Details
-
Bug
-
Resolution: Fixed
-
Major
-
5.2.2
-
None
-
NAS 5.3.1, NAS 5.4
Description
This is behaviour we have seen in production. A harvester finishes a long-running job and sends a begins to send "ready" messages that it can now accept new jobs. But HarvestJobManager sends multiple messages which then build up on the JMS queue. Here is an example of how it can happen. A harvester finished a job at 15:01:35.255 and started sending ready-messages every minute:
Message ID Sent Received ID:15929-130.226.228.72 15:01:49.410 15:03:13.017 ID:15932-130.226.228.72 15:02:49.401 15:03:13.169 ID:15935-130.226.228.72 15:03:49.401 15:03:49.401 ID:15938-130.226.228.72 15:04:49.401 15:04:49.401
See that HJM first began to receive messages after nearly one-and-a-half minutes, so it received the first two message almost simultaneously. After that, the messages are delivered almost instantaneously.

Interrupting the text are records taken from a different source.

-- ==== Sys2Proof/Machine/Types.lean ====
section
/-! DEFINITION. The records, enumerations and collections of the part's blocks, each with the table or rule of spec/
that gives it. Enumerations list their values in the order their table or rule first lists them, which is the order of
their codes in replies (R186). -/

namespace Sys2Proof.Machine

/-- Haulier numbers 0 to 63 (00 Table 5-2). -/
abbrev Haulier := Fin 64

/-- Journal page numbers 0 to 63; adding 1 goes to the next page of the ring (R145). -/
abbrev PageNo := Fin 64

/-- A plate: its characters, without padding (02 Table 1-1 Note 1). -/
abbrev Plate := List Byte

/-- A depot time: day, seconds of day, centiseconds (00 §5.2). -/
structure DepotTime where
  day : Nat
  secs : Nat
  cs : Nat
deriving DecidableEq, Repr

/-- One thing for each site link port. -/
structure PerPort (α : Type) where
  p1 : α
  p2 : α
deriving DecidableEq, Repr

/-- One thing for each bay. -/
structure PerBay (α : Type) where
  b1 : α
  b2 : α
  b3 : α
  b4 : α
  b5 : α
  b6 : α
deriving DecidableEq, Repr

/-- One thing for each tank. -/
structure PerTank (α : Type) where
  a : α
  b : α
deriving DecidableEq, Repr

/-! ### Lane Unit (chapter 01) -/

/-- Binding of a measurement (01 Table 2-1). -/
inductive Binding where
  | bound (visit : Nat)
  | refused
  | lost
deriving DecidableEq, Repr

/-- The measurement record (01 Table 2-1); timers hold the lane time at which they expire. -/
structure Measurement where
  binding : Binding
  t0 : Nat
  arrival : DepotTime
  tab : Option Nat
  ta : Option Nat
  axles : Nat
  lastEdge : Option Nat
  /-- counting FROZEN (R13). -/
  frozen : Bool
  /-- completed STUCK (R12). -/
  stuck : Bool
  transit : Option Nat
  stuckTimer : Option Nat
  /-- the window-close notice of the bound visit is held back (R18). -/
  heldNotice : Bool
deriving DecidableEq, Repr

/-- An open tag window (R17); no visit is DISCARD. Its width is in seconds. -/
structure TagWindow where
  visit : Option Nat
  aOn : Nat
  aOff : Option Nat
  width : Nat
deriving DecidableEq, Repr

/-- A read in the tag read buffer (R15, R16), with the W of its entry in seconds. -/
structure TagRead where
  id : TagId
  lane : Nat
  time : DepotTime
  width : Nat
deriving DecidableEq, Repr

/-- The Lane Unit (R3). No measurement is ARMED, a measurement is MEASURING. -/
structure Lane where
  meas : Option Measurement
  occupied : Bool
  windows : List TagWindow
  reads : List TagRead
  frame : Option (List Byte)
  /-- count of the timebase at the partial frame's last byte (R15). -/
  frameAt : Nat
deriving DecidableEq, Repr

/-! ### Identification Unit (chapter 02) -/

/-- Ident state (02 Table 1-1). -/
inductive IdentState where
  | measuring
  | pending
  | matched
  | unknown
  | conflict
deriving DecidableEq, Repr

/-- Hold reason (02 Table 1-1). -/
inductive HoldReason where
  | noHold
  | blocked
  | measure
  | oversize
  | noProgram
  | noTariff
  | onStop
  | credit
deriving DecidableEq, Repr

/-- Lane verdict (R19), also the lane hold reason of a hand-over (R23). -/
inductive LaneVerdict where
  | noVerdict
  | measure
  | oversize
deriving DecidableEq, Repr

/-- A visit record (02 Table 1-1) with its two marks (R19), its ident timer (R27) and whether its window-close notice
has been taken (R32). -/
structure Visit where
  number : Nat
  arrival : DepotTime
  axles : Option Nat
  length : Option Nat
  cls : Option Nat
  tags : List TagId
  plate : Option Plate
  haulier : Option Haulier
  programme : Option Nat
  ident : IdentState
  hold : HoldReason
  call : Option Bay
  noShow : Nat
  verdict : LaneVerdict
  blocked : Bool
  identTimer : Option Nat
  closed : Bool
deriving DecidableEq, Repr

/-- A Vehicle Register entry (R31). -/
structure VehicleEntry where
  tag : TagId
  haulier : Haulier
  programme : Option Nat
  plate : Option Plate
  blocked : Bool
deriving DecidableEq, Repr

/-- Cause of TAG-CONFLICT (R25). -/
inductive ConflictCause where
  | inUse
  | secondId
deriving DecidableEq, Repr

/-! ### Accounts and Terms (chapter 03) -/

/-- Haulier account state (03 Table 1-1). -/
inductive AccountState where
  | opened
  | onStop
  | closed
deriving DecidableEq, Repr

/-- A Haulier Table entry (03 Table 1-1). -/
structure HaulierEntry where
  state : AccountState
  discount : Nat
  limit : Nat
  quota : Nat
deriving DecidableEq, Repr

/-- A bank of the Terms Set: the 33 blocks of 03 Table 2-1, 48 content bytes each. -/
structure Bank where
  classTable : BlockContent
  programmes : Vector BlockContent 24
  tariff : Vector BlockContent 7
  settings : BlockContent
deriving DecidableEq, Repr

/-- A block of the Terms Set, named by its section and index (03 Table 2-1). -/
inductive BlockId where
  | classTable
  | programme (index : Fin 24)
  | tariff (index : Fin 7)
  | settings
deriving DecidableEq, Repr

/-- The staging state while a load is open (R51). -/
structure Staging where
  port : Port
  bank : Bank
  count : Nat
deriving DecidableEq, Repr

/-- Phase kind (03 Table 2-3). -/
inductive PhaseKind where
  | unused
  | preSoak
  | highPressure
  | brush
  | underbody
  | rinse
  | finalRinse
deriving DecidableEq, Repr

/-- Water source of a phase (03 Table 2-3). -/
inductive WaterSource where
  | freshOnly
  | reclaimPreferred
deriving DecidableEq, Repr

/-- The fields of a phase place (03 Table 2-3). -/
structure PhaseTerms where
  kind : PhaseKind
  source : WaterSource
  dose : Nat
  limit : Nat
  duty : Nat
  weight : Nat
deriving DecidableEq, Repr

/-- The failures a TERMS COMMIT reports (03 Table 3-1). -/
inductive CommitFailure where
  | phaseRange (programme phase : Nat)
  | weightSum (programme : Nat)
  | priceUndefined (programme : Nat)
  | thresholds
deriving DecidableEq, Repr

/-! ### Dispatcher and lane sign (chapter 04) -/

/-- Status line of the sign, in the order R73 lists them. -/
inductive SignStatus where
  | closed
  | full
  | wait
  | opened
deriving DecidableEq, Repr

/-- A call line (R72). -/
structure CallLine where
  bay : Bay
  visit : Nat
deriving DecidableEq, Repr

/-- A sign message in sending: its 18 bytes and the timebase count at which it began (R75). -/
structure SignMessage where
  bytes : List Byte
  began : Nat
deriving DecidableEq, Repr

We don't fully understand the cause of this. The broker log shows the following
[26/Mar/2017:15:01:49 CEST] Creating new Producer 1112770684487722240 on T:PROD_COMMON_HARVESTER_STATUS_TOPIC for connection 1112770635834038018
So the broker apparently starts work on the first message right away, but still takes 1.5 minutes to deliver it.
However there is apparently a simply workaround. So long as the interval between ready messages is longer than the longest delay for receiving the first message, there should be no problem. This is controlled by the parameter settings.harvester.harvesting.sendReadyInterval . We are now setting this to 300 seconds in production. This should have no negative effect on performance. The first ready message, in the above case, would still be received after 1.5 minutes, exactly as now.